HR sends a short pre-assessment to all 12 sales reps covering the KYC process steps and compliance basics. Results show 3 reps score below the required threshold. 2 more self-report low confidence in watchlist screening.
Individual analysis finding: 5 of 12 reps need targeted training. The remaining 7 can be fast-tracked with a refresher module. Training is now scoped, targeted, and efficient, not a blanket rollout. You can also use the Training Needs Assessment Tool for better gap analysis.

Common Mistake at This Level

Framing it like a performance review. Employees disengage fast if needs analysis feels evaluative rather than developmental. Position individual analysis as a tool to understand how the organization can support them – not a test they can fail.

Comparing the 3 Levels: At-a-Glance

Use this table to quickly reference how each level of training needs analysis differs and what it produces.

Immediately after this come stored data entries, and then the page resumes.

-- ==== Sys2Proof/Laws/Memory.lean ====
section
/-! SUPPORT. What the memory operations do: lengths, reads after writes, and that every operation of the machine keeps the
memories in their one form (Memory.wf), which reset has. -/

namespace Sys2Proof.Machine

/-! ### Draws -/

@[simp] theorem anySym_length (c : Config) (d : Nat) : (anySym c d).length = c.nsymMax := by simp [anySym]

@[simp] theorem anyCode_length (c : Config) (d : Nat) : (anyCode c d).length = c.nsymMax := by simp [anyCode]

@[simp] theorem anyNode_length (c : Config) (d : Nat) : (anyNode c d).length = c.arenaSize := by simp [anyNode]

@[simp] theorem anyTbuf_length (d : Nat) : (anyTbuf d).length = Config.tbufDepth := by simp [anyTbuf]

theorem Memory.powerOn_wf (c : Config) (d : Nat) : (Memory.powerOn c d).wf c := by
  simp [Memory.powerOn, Memory.wf]

theorem reset_memory_wf : State.reset.mem.wf State.reset.config := Memory.powerOn_wf _ _

/-! ### Writing entries 0, 1, ... -/

variable {α : Type}

@[simp] theorem writePrefix_length (xs m : List α) : (writePrefix xs m).length = m.length := by
  simp [writePrefix]; omega

/-- An entry inside the written part. -/
theorem writePrefix_getElem?_lt (xs m : List α) (i : Nat) (hx : i < xs.length) (hm : i < m.length) :
    (writePrefix xs m)[i]? = xs[i]? := by
  rw [writePrefix, List.getElem?_append_left (by simp; omega), List.getElem?_take_of_lt hm]

/-- An entry beyond the written part keeps its value. -/
theorem writePrefix_getElem?_ge (xs m : List α) (i : Nat) (hx : xs.length ≤ i) :
    (writePrefix xs m)[i]? = m[i]? := by
  by_cases hm : i < m.length
  · rw [writePrefix, List.getElem?_append_right (by simp; omega), List.getElem?_drop]
    congr 1; simp; omega
  · rw [List.getElem?_eq_none (by simp; omega), List.getElem?_eq_none (by omega)]

/-- Reading an entry, through the list's own access. -/
theorem entryAt_eq (d : Nat → α) (m : List α) (i : Nat) : entryAt d m i = (m[i]?).getD (d i) := by
  simp [entryAt, List.getD_eq_getElem?_getD]

theorem entryAt_writePrefix_lt (d : Nat → α) (xs m : List α) (i : Nat) (hx : i < xs.length) (hm : i < m.length) :
    entryAt d (writePrefix xs m) i = entryAt d xs i := by
  simp [entryAt_eq, writePrefix_getElem?_lt xs m i hx hm]

theorem entryAt_writePrefix_ge (d : Nat → α) (xs m : List α) (i : Nat) (hx : xs.length ≤ i) :
    entryAt d (writePrefix xs m) i = entryAt d m i := by
  simp [entryAt_eq, writePrefix_getElem?_ge xs m i hx]

/-- Reading an entry after one entry was changed. -/
theorem entryAt_modify (d : Nat → α) (m : List α) (i j : Nat) (f : α → α) (hi : i < m.length) :
    entryAt d (m.modify i f) j = if j = i then f (entryAt d m i) else entryAt d m j := by
  simp only [entryAt_eq, List.getElem?_modify]
  split
  · subst_vars; simp [hi]
  · rename_i h; simp [Ne.symm h]

/-! ### The tree engines keep the arena's length -/

@[simp] theorem linkChild_length (a : List NodeRec) (c k : Nat) (b : Bool) : (linkChild a c k b).length = a.length := by
  simp [linkChild]

@[simp] theorem makeInternal_length (a : List NodeRec) (k x y : Nat) : (makeInternal a k x y).length = a.length := by
  simp [makeInternal]

@[simp] theorem popRest_arena (n : Nat) (q : MergeState) : (popRest n q).arena = q.arena := by
  unfold popRest; split <;> rfl

@[simp] theorem popRest_next (n : Nat) (q : MergeState) : (popRest n q).next = q.next := by
  unfold popRest; split <;> rfl

@[simp] theorem mergeStep_length (n : Nat) (q : MergeState) : (mergeStep n q).arena.length = q.arena.length := by
  simp [mergeStep]

@[simp] theorem mergeStep_next (n : Nat) (q : MergeState) : (mergeStep n q).next = q.next + 1 := by simp [mergeStep]

@[simp] theorem mergeLoop_length (n k : Nat) (q : MergeState) : (mergeLoop n k q).arena.length = q.arena.length := by
  induction k generalizing q with
  | zero => rfl
  | succ k ih => simp [mergeLoop, ih]

@[simp] theorem buildArena_length (L : Nat) (sym : List SymEntry) (node : List NodeRec) :
    (buildArena L sym node).length = node.length := by simp [buildArena, leafArena]

@[simp] theorem placeChild_length (k d : Nat) (b : Bool) (part : List Nat) (st : SplitState) :
    (placeChild k d b part st).arena.length = st.arena.length := by
  unfold placeChild; split <;> simp

@[simp] theorem splitRecord_length (code : List CodeEntry) (it : SplitItem) (st : SplitState) :
    (splitRecord code it st).arena.length = st.arena.length := by simp [splitRecord]

theorem splitLoop_length (code : List CodeEntry) (fuel : Nat) (st st' : SplitState)
    (h : splitLoop code fuel st = some st') : st'.arena.length = st.arena.length := by
  induction fuel generalizing st with
  | zero =>
    simp only [splitLoop] at h
    split at h
    · cases h; rfl
    · cases h
  | succ fuel ih =>
    simp only [splitLoop] at h
    split at h
    · cases h; rfl
    · split at h
      · cases h
      · rw [ih _ h]; simp

theorem rebuildArena_length (L : Nat) (code : List CodeEntry) (node : List NodeRec) (st : SplitState)
    (h : rebuildArena L code node = some st) : st.arena.length = node.length := by
  rw [splitLoop_length _ _ _ _ h]; simp

end Sys2Proof.Machine
end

Organizational Task Individual
Focus Whole company / strategy Job roles & tasks Each employee
Key Question Where does training fit? What skills does the job need? Who needs training?
Data Sources Business goals, KPIs, leadership Job descriptions, SMEs, SOPs Assessments, reviews, surveys
Deliverable Training priorities list Task & KSA inventory Individual gap report
Who Leads HR / L&D leadership L&D + department managers Managers + employees
Common Mistake Skipping it entirely Over-documenting minor tasks Making it feel like performance review
Fintech Example Output “Sales reps lack compliance knowledge” “Must know KYC process step-by-step” “3 of 12 reps have gaps in KYC”

How the 3 Levels Inform Each Other

The three levels of training needs analysis aren’t standalone checkpoints – they’re an interdependent system. Miss one, and the others lose accuracy. Choosing the right data collection methods for each TNA level ensures accuracy across all three stages.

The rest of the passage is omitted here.